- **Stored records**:
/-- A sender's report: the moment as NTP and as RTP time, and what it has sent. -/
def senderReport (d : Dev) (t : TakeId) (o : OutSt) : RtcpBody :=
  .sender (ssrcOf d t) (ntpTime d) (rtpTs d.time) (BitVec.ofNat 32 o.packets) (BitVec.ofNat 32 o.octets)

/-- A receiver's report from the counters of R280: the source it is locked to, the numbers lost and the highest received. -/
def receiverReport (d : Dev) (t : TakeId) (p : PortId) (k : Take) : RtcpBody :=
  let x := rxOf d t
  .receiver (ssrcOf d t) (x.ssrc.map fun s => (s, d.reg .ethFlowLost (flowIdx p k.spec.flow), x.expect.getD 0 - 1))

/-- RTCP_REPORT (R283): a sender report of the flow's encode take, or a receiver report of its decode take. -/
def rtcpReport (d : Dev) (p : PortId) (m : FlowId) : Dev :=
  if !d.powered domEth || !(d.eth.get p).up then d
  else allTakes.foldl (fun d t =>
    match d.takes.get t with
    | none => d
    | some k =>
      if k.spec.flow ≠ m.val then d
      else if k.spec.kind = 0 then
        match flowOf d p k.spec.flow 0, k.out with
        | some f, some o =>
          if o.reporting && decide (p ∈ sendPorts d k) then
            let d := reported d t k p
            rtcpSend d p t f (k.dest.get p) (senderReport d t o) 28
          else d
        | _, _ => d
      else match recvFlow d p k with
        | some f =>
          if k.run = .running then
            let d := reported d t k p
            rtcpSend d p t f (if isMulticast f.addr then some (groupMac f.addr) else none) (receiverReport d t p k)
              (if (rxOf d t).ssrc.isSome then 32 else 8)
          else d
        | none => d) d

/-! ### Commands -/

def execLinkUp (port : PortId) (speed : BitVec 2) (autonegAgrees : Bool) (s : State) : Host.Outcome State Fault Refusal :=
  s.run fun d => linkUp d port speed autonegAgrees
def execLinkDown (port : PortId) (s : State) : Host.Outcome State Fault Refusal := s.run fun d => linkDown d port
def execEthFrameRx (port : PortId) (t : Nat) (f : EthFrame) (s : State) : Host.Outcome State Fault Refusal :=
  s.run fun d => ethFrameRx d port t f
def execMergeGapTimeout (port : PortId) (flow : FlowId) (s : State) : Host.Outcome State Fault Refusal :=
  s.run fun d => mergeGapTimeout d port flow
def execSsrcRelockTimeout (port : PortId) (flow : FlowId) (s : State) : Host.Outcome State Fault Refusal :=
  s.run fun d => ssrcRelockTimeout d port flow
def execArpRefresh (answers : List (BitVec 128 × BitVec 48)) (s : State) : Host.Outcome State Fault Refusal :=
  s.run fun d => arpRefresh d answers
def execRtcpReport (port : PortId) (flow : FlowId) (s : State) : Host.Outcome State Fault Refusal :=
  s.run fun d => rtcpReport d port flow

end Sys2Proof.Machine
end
...
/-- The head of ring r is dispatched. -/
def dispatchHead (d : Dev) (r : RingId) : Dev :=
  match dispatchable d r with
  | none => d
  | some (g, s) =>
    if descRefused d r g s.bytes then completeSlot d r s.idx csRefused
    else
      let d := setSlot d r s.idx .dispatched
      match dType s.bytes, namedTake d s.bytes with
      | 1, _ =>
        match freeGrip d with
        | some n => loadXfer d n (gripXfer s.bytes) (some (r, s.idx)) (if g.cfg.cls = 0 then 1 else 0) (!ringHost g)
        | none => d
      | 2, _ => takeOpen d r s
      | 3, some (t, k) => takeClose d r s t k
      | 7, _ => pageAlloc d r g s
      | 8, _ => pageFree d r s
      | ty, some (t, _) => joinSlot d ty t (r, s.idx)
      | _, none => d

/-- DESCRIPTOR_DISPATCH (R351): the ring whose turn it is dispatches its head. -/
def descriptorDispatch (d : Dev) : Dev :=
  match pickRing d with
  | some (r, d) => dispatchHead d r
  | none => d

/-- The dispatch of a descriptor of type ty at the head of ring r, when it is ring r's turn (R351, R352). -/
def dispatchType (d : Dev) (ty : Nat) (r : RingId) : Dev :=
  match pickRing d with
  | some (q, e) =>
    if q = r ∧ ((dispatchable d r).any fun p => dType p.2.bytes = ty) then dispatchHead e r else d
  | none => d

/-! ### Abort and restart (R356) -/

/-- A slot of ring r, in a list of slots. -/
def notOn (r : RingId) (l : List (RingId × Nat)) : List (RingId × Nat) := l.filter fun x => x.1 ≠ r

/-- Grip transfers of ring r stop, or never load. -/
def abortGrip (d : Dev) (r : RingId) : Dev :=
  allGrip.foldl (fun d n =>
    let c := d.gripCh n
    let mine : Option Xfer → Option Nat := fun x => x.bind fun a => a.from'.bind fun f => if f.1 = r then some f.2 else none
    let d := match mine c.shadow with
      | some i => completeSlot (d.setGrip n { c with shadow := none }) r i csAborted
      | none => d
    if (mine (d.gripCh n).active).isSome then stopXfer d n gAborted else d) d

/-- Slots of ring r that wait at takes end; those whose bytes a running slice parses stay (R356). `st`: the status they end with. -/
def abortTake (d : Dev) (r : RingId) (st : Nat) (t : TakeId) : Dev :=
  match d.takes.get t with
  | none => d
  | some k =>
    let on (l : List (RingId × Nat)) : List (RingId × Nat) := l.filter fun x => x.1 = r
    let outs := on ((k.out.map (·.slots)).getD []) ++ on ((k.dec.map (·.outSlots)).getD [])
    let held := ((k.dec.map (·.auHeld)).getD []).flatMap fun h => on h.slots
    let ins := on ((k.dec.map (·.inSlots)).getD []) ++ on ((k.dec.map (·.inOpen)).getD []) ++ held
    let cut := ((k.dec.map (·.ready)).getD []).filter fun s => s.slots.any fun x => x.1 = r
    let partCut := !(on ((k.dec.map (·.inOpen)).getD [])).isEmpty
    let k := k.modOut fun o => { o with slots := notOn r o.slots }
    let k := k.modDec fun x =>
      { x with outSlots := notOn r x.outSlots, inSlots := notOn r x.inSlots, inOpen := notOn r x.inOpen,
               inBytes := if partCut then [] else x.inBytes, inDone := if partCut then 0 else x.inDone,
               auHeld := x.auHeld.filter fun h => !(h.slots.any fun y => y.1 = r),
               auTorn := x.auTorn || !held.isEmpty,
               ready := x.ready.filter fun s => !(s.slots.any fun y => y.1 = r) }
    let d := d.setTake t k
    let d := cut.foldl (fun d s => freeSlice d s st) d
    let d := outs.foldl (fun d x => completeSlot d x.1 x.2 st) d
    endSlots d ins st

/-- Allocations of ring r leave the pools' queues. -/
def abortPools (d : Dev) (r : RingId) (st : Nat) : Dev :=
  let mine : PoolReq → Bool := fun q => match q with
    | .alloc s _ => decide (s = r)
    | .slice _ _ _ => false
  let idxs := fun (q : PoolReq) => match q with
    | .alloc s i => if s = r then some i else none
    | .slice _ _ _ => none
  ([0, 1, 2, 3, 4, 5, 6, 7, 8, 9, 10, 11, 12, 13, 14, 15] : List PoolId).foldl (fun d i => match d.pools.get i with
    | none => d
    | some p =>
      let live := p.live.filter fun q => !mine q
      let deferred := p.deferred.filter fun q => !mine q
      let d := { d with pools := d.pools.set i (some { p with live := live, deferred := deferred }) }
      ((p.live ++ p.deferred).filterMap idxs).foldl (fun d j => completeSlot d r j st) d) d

- **What to produce**: Write down, word for word, the lines above from the one containing "has sent. -/" through the one containing "def senderReport (d", both ends included.

- **Response**:
/-- A sender's report: the moment as NTP and as RTP time, and what it has sent. -/
def senderReport (d : Dev) (t : TakeId) (o : OutSt) : RtcpBody :=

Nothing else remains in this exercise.